From balmy to bitter cold

A couple years ago, an officer in Alaska found herself stuck outdoors waiting out a suspect who had holed up beneath a house. As part of Officer Gwen Grimes’ baselayer of cold weather wear, she usually dons a light duty glove. But even with the...


A couple years ago, an officer in Alaska found herself stuck outdoors waiting out a suspect who had holed up beneath a house.

As part of Officer Gwen Grimes’ baselayer of cold weather wear, she usually dons a light duty glove. But even with the gloves, the negative 40 degrees Fahrenheit atmosphere, duration of the call and the chill of her hands pressed against her duty firearm resulted in her hands stuck in place due to cold. “My hands were just locked,” Grimes says. “I couldn’t use them.

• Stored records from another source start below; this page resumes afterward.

-- ==== Sys2Proof/Machine/Environment.lean ====
section
/-! DEFINITION. The steps of the environment agents `Uart`, `DmaTx` and `DmaRx` (20_memory R76 to
R80), and the environment steps that fall between two primitives of a block operation (R81). -/

namespace Sys2Proof.Machine

/-- Set one `RIS` bit. -/
def setRis (k : Nat) : Op Unit := modifyUart fun u => { u with ris := withBit u.ris k true }

/-- `Uart` transmit step (R76). While `ibrd_act = 0` the byte on the wire is a draw. With `told`, a
removal that takes the FIFO from above the TX level to at or below it sets `RIS.TX` (R80). -/
def uartTransmit (told : Bool) : Op Unit := fun s =>
  match s.uart.txf with
  | [] => .ok () s
  | b :: rest =>
    if s.uart.ctl.getLsbD s.params.regMap.uarten && s.uart.ctl.getLsbD s.params.regMap.txe
        && !s.uart.lcrh.getLsbD s.params.regMap.brk then
      let free := s.uart.ibrdAct == 0
      let sent := if free then Config.wireByte s.draws else b
      let crossed := decide (s.txLevel < s.uart.txf.length ∧ rest.length ≤ s.txLevel)
      .ok () { s with
        uart := { s.uart with
          txf := rest
          wire := s.uart.wire ++ [sent]
          ris := if told && crossed then withBit s.uart.ris s.params.regMap.txInt true else s.uart.ris }
        draws := if free then s.draws + 1 else s.draws }
    else .ok () s

/-- `Uart` receive step (R79): the arrival enters the RX FIFO, or is lost when it is full. -/
def uartReceive (b : Byte) (st : Status) : Op Unit := fun s =>
  if s.uart.ctl.getLsbD s.params.regMap.uarten && s.uart.ctl.getLsbD s.params.regMap.rxe
      && decide (s.uart.rxf.length < s.depth) then
    .ok () (s.setUart fun u => { u with rxf := u.rxf ++ [(b, st)] })
  else .ok () s

/-- The channel after one moved byte (R77). -/
def TxChannel.afterByte (d : TxChannel) : TxChannel :=
  if d.rem = 1 then { run := false, rem := 0, pos := d.pos + 1, done := true }
  else { d with rem := d.rem - 1, pos := d.pos + 1 }

/-- `DmaTx` step (R77): one staged byte moves to the TX FIFO. The channel exists in dma mode only
(00_scope R6). -/
def dmaTxStep : Op Unit := do
  let s ← theState
  if s.params.mode = .dma ∧ s.dtx.run = true ∧ s.uart.dmactl.getLsbD s.params.regMap.txdmae = true
      ∧ 0 < s.dtx.rem ∧ s.uart.txf.length < s.depth then
    let bs ← memRead (s.params.stageAddr + s.dtx.pos) 1
    modifyUart fun u => { u with txf := u.txf ++ bs }
    modifyDtx TxChannel.afterByte
  else pure ()

/-- Where the next captured byte goes in the slot: descriptor 1 covers byte 0, descriptor 2 the
rest (R70, R78). -/
def RxChannel.nextOffset (p : Params) (d : RxChannel) : Nat :=
  if d.rem1 = 1 then 0 else p.slotCap - d.rem2

/-- The channel after one captured byte (R78). -/
def RxChannel.afterByte (d : RxChannel) : RxChannel :=
  let d' := if d.rem1 = 1 then { d with rem1 := 0 } else { d with rem2 := d.rem2 - 1 }
  if d'.rem1 = 0 ∧ d'.rem2 = 0 then { d' with run := false, done := true } else d'

/-- `DmaRx` step (R78): the first RX FIFO entry moves to the slot, its status discarded. A write to
a slot that is not the landing slot is `Fault(SLOT_RACE)` (R75, assumption 21). The channel exists
in dma mode only (00_scope R6). -/
def dmaRxStep : Op Unit := do
  let s ← theState
  match s.uart.rxf with
  | [] => pure ()
  | (b, _) :: rest =>
    if s.params.mode = .dma ∧ s.drx.run = true ∧ s.uart.dmactl.getLsbD s.params.regMap.rxdmae = true then
      if s.drx.slot ≠ s.port.landing then raiseFault .slotRace
      else
        modifyUart fun u => { u with rxf := rest }
        memWrite (slotAddr s.params s.drx.slot + s.drx.nextOffset s.params) [b]
        modifyDrx RxChannel.afterByte
    else pure ()

/-- One environment step (R76 to R80); without its condition it does nothing. -/
def envStep : EnvStep → Op Unit
  | .uartTx told => uartTransmit told
  | .uartRx b st => uartReceive b st
  | .dmaTx => dmaTxStep
  | .dmaRx => dmaRxStep
  | .raiseRx => do
    let s ← theState
    if s.rxLevel ≤ s.uart.rxf.length then setRis s.params.regMap.rxInt else pure ()
  | .raiseRt => do
    let s ← theState
    if s.uart.rxf ≠ [] ∨ (s.drx.run = true ∧ 1 ≤ s.captured) then setRis s.params.regMap.rtInt else pure ()
  | .raiseTx => do
    let s ← theState
    if s.uart.txf.length ≤ s.txLevel then setRis s.params.regMap.txInt else pure ()
  | .raiseErr k => do
    let s ← theState
    setRis (errInt s.params.regMap k)

/-- A list of environment steps, in order. -/
def envSteps : List EnvStep → Op Unit
  | [] => pure ()
  | e :: more => do
    envStep e
    envSteps more

/-- The environment steps that fall before the next primitive (R81): the head of `gaps`
(assumptions 2 and 25). -/
def gap : Op Unit := fun s =>
  match s.gaps with
  | [] => .ok () s
  | es :: more => envSteps es { s with gaps := more }

end Sys2Proof.Machine
end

I didn’t realize I was so cold until I was done with the call and then I realized I couldn’t use my hands functionally.” Had she known that she’d be standing outside for 45 minutes, she says she would have grabbed her sub-zero gear, such as her heavy-duty gloves. But when duty calls, even in a region where there’s extreme weather, there may not be time for an officer to take an extra minute to protect oneself. Heat or cold relief solutions need to be easily accessible and at the ready.

The United States covers a range of climates over its 3.8 million square miles of land. Within these regions, law enforcement officers face challenges when gearing up for the patrol day (or night) and weather has a lot to do with the comfort level an officer feels throughout the shift. Heat and cold extremes create circumstances an officer must address on the regular. Officers in two opposing weather extremes—in northern California and the northern-most tip of Alaska—share the trials and tribulations with their respective climates, from the balmy to the bitter cold.

On duty in Alaska

To experience the coldest climate on American land, one must travel up to the top of Alaska, where it regularly dips to temperatures far into the negative double digits during its most biting winter months. The area’s combination of extreme cold and high winds make for a chilly—and dangerous—combination. Especially for the law enforcement officer on duty who must respond to a variety of regular calls. From domestic disturbances to wild animal calls, any trip out of the station is an icy one.

Grimes, with the North Slope Borough for six years, is the lone officer on call when she flies in for her two-week-long shifts at the remote village of Atqasuk, Alaska. As the only officer on duty, she’s responsible for heading out of the station (which doubles as living quarters for the officer on duty) in any weather condition. In August, the weather is moderate, with temperatures lingering around the 40s. But in the cold winter months, temperatures drop to a biting negative 60, which can get nearer to negative 80 degrees with wind chill. “Exposure is probably our highest concern because as soon as you step out of the vehicle, even just to go from the vehicle to the house, you’re exposing yourself to that extreme cold,” Grimes explains.

It’s not uncommon to get frostbite on your cheeks, ears and fingertips in that area of the nation, Grimes says. To prepare for the bitter extremes of Alaskan patrol, grabbing a heavy hat or balaclava on the way out can be the difference between a comfortable evening and a frostbitten face (ouch). But the key to staying warm out on calls is layering, Grimes says. Her cold weather call-out wear includes two pairs of socks (acrylic and wool), thermal underwear beneath her uniform, a parka, skull cap and light duty gloves. The officers are also issued coveralls to wear when using the snowmobile. “We wear parkas and we layer up with thermal gear and we have exterior vests that we wear. And we try to keep most everything on the outside so that we don’t have to dig through pockets.”

Grimes says there are a few musts for the cold weather gear in Alaska. She swears by her favorite hat, a black one made of beaver skin, worn with the fur on the inside. She says a hat that covers the ears, cheeks and top of the head down to the nape of the neck is important, as those areas are most prone to frostbite in the deep temperature drops of the North. Another consideration is an article or layer between the face and the cold air. Any gear with neoprene in it is usually dependable for warmth, Grimes adds. And finally, products (even off-brand) that have a wind barrier are key, “because that is what kills you up here, when the wind bites through you.”